**Task details**
Starting at the first line of the records below, transcribe each line exactly, ending with the line that contains "pa n v).core = s.core := rfl".

Stored data:
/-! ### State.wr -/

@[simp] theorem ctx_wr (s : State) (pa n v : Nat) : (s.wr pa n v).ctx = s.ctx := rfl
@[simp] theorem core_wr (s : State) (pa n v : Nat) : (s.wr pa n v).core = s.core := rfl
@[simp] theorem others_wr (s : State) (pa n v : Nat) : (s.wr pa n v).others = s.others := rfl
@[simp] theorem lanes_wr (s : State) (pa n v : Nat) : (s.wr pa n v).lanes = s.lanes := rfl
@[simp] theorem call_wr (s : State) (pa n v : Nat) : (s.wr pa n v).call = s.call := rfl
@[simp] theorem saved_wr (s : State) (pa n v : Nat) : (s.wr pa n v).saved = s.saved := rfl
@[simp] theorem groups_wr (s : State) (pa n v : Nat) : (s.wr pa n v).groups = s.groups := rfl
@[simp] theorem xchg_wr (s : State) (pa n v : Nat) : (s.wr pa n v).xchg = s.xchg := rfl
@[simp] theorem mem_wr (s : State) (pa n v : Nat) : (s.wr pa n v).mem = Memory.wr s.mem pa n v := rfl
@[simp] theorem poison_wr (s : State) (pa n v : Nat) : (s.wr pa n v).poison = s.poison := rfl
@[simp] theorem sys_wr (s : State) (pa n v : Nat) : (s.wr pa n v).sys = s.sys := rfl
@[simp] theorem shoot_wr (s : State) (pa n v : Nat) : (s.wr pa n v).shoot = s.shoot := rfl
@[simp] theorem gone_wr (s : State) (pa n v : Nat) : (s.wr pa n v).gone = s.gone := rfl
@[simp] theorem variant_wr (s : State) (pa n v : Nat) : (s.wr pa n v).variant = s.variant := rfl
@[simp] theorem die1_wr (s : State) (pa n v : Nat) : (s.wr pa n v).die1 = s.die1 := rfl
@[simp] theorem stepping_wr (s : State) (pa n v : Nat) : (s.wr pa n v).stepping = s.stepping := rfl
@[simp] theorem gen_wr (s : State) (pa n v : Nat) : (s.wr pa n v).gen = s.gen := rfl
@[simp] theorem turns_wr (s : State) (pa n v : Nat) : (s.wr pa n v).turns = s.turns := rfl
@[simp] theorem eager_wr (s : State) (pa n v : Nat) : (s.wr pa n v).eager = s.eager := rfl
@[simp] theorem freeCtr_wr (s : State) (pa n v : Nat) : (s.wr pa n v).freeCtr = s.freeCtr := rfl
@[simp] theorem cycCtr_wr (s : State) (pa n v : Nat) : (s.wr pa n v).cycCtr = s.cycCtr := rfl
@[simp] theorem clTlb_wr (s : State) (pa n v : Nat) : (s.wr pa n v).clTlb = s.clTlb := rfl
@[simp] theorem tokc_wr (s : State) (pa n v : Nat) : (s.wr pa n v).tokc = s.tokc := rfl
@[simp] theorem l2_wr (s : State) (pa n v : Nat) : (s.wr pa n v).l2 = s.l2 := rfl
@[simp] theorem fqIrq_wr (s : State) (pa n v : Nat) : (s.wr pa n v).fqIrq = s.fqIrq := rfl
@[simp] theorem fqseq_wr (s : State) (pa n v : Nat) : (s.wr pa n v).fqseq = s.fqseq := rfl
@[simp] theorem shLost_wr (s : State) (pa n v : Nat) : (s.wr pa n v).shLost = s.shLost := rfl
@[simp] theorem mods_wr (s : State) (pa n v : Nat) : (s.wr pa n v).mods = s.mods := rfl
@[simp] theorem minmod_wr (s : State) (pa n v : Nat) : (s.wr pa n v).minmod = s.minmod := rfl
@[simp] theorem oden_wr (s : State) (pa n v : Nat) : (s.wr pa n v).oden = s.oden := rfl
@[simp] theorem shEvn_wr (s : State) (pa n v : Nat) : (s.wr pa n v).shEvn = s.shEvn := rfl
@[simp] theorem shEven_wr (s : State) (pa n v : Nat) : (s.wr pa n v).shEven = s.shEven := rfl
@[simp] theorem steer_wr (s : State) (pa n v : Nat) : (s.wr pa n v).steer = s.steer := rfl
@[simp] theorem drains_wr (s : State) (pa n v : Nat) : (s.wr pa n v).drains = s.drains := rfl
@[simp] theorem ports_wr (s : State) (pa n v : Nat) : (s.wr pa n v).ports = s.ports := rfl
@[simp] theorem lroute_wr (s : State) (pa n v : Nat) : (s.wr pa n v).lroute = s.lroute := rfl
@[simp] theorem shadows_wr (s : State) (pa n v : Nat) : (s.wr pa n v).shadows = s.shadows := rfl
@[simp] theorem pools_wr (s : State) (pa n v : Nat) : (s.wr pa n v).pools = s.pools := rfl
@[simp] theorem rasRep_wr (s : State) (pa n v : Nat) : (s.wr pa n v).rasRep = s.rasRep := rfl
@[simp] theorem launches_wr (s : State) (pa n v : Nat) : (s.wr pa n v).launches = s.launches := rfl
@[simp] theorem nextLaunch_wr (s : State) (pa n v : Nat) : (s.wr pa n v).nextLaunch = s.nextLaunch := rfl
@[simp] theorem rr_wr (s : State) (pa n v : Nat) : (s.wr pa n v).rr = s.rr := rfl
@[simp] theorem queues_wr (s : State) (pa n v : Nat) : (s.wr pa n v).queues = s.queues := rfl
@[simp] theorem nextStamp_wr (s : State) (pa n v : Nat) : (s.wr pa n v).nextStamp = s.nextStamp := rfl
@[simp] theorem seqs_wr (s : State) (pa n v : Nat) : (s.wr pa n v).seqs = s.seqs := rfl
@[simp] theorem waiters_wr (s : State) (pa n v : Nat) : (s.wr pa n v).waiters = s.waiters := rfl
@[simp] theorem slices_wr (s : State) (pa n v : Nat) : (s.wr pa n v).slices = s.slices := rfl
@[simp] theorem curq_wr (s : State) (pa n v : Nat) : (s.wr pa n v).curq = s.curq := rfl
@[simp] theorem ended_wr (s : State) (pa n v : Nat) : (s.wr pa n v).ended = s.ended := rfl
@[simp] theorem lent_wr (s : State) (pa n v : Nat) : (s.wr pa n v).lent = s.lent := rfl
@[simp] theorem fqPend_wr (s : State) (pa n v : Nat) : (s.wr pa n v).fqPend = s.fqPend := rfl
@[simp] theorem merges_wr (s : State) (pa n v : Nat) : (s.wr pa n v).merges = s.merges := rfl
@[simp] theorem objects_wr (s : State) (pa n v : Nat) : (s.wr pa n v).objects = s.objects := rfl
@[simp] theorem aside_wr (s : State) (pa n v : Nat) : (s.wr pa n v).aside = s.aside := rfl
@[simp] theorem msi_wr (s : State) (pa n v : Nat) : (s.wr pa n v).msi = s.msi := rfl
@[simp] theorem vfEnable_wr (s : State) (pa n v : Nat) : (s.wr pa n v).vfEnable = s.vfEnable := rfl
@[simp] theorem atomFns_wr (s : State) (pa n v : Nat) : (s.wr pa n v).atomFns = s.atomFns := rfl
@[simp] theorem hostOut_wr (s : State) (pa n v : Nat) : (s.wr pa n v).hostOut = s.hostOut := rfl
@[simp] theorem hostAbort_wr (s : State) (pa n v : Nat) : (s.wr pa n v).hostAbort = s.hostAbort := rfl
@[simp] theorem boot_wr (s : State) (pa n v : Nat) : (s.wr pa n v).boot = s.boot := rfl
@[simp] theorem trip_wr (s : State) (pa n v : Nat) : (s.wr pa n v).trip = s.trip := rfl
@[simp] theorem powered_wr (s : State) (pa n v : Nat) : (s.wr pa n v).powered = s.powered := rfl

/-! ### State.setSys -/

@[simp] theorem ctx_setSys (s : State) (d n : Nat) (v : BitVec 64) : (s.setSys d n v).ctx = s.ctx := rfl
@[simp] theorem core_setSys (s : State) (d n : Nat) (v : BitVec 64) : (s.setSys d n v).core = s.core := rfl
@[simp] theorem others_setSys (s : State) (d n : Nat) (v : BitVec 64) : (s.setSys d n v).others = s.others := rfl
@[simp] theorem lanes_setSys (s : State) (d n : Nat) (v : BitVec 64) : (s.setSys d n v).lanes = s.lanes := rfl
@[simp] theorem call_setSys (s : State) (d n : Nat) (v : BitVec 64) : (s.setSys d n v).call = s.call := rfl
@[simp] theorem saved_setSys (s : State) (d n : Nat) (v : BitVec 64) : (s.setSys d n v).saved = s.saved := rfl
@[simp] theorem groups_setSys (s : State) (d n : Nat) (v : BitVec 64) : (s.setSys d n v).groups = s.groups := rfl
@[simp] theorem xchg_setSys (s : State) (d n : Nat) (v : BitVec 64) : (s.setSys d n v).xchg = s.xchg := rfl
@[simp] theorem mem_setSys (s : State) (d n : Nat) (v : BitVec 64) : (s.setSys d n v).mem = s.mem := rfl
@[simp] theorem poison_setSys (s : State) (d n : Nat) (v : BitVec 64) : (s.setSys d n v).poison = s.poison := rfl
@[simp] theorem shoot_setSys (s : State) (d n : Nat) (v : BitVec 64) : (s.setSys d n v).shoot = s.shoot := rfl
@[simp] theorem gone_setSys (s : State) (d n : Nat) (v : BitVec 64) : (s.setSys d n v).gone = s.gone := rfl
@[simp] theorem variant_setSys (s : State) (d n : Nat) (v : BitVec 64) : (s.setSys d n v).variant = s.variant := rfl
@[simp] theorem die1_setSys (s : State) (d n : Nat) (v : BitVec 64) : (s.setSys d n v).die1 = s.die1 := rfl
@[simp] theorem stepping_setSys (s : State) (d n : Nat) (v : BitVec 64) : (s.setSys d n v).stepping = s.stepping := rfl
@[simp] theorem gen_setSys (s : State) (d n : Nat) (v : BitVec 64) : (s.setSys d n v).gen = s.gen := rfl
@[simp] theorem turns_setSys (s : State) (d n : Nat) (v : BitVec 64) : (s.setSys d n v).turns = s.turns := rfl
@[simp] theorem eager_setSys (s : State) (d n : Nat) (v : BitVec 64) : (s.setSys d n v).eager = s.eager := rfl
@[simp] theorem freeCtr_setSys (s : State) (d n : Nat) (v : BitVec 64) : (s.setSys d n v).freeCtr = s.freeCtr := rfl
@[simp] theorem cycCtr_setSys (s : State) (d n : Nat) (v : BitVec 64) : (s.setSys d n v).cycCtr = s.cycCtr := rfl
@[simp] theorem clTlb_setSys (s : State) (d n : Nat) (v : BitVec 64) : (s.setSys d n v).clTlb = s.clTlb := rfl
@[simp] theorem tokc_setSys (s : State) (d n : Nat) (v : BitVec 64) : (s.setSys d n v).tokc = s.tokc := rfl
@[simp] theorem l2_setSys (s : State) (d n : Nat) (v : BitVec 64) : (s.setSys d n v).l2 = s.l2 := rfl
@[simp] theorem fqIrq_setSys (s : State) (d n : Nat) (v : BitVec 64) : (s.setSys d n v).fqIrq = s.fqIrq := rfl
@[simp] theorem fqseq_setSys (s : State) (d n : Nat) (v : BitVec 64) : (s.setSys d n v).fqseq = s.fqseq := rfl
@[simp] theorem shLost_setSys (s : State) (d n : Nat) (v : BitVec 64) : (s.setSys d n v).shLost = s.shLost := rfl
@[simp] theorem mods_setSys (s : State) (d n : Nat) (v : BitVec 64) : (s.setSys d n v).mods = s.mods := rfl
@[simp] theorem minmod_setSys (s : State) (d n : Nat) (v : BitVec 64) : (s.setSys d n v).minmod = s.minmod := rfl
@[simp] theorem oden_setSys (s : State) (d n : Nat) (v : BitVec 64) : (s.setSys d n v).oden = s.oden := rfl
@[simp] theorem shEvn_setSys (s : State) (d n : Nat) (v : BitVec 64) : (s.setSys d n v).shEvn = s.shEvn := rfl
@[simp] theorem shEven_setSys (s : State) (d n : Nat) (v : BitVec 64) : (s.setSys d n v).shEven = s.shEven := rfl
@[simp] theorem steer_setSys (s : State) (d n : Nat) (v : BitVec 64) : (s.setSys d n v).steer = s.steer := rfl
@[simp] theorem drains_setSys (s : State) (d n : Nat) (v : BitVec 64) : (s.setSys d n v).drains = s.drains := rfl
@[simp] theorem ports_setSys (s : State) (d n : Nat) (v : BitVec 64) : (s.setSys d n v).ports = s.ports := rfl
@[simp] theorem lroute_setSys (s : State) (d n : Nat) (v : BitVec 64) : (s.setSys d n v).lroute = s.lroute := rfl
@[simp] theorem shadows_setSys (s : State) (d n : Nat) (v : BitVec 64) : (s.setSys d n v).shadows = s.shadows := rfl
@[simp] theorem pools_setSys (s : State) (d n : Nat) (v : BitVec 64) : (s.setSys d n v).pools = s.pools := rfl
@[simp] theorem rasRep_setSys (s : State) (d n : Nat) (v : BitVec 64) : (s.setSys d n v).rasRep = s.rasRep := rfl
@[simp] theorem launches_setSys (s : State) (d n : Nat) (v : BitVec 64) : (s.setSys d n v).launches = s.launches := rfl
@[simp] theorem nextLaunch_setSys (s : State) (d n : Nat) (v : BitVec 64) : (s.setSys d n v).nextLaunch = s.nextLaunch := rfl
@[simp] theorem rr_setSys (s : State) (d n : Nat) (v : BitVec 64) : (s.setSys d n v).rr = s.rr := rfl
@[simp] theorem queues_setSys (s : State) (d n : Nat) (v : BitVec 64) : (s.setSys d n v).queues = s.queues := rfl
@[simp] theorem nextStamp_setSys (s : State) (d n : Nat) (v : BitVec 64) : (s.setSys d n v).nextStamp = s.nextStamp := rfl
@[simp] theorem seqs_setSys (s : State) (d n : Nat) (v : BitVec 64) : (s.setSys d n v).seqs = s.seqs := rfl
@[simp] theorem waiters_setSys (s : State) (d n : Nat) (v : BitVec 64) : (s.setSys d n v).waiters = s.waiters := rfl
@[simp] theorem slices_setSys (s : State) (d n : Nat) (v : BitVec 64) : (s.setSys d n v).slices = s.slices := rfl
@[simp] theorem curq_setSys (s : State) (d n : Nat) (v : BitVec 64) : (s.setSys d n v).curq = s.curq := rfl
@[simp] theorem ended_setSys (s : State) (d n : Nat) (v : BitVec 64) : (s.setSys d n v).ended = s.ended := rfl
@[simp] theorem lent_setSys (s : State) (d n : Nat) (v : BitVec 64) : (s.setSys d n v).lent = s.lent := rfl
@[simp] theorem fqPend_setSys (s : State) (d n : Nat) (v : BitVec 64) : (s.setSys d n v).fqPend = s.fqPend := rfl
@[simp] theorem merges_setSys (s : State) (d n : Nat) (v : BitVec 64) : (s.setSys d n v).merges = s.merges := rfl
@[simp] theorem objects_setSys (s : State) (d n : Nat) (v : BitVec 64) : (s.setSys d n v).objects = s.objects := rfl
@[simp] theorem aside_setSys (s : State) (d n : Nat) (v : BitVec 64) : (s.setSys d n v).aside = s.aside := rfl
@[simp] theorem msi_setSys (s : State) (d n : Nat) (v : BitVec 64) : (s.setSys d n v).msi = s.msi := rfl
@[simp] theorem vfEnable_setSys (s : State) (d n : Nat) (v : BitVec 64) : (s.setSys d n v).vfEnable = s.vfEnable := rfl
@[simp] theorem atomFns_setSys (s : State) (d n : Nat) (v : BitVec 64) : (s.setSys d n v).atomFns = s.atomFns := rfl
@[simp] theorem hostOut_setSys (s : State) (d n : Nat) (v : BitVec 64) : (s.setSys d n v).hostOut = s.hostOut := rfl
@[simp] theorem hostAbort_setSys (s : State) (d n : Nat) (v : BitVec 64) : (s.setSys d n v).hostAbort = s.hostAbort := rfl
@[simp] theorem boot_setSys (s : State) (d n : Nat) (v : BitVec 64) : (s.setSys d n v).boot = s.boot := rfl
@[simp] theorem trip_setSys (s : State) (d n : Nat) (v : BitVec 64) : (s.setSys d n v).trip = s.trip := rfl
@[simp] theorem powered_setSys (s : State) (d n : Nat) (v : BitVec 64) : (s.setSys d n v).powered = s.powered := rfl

**Written solution**
/-! ### State.wr -/

@[simp] theorem ctx_wr (s : State) (pa n v : Nat) : (s.wr pa n v).ctx = s.ctx := rfl
@[simp] theorem core_wr (s : State) (pa n v : Nat) : (s.wr pa n v).core = s.core := rfl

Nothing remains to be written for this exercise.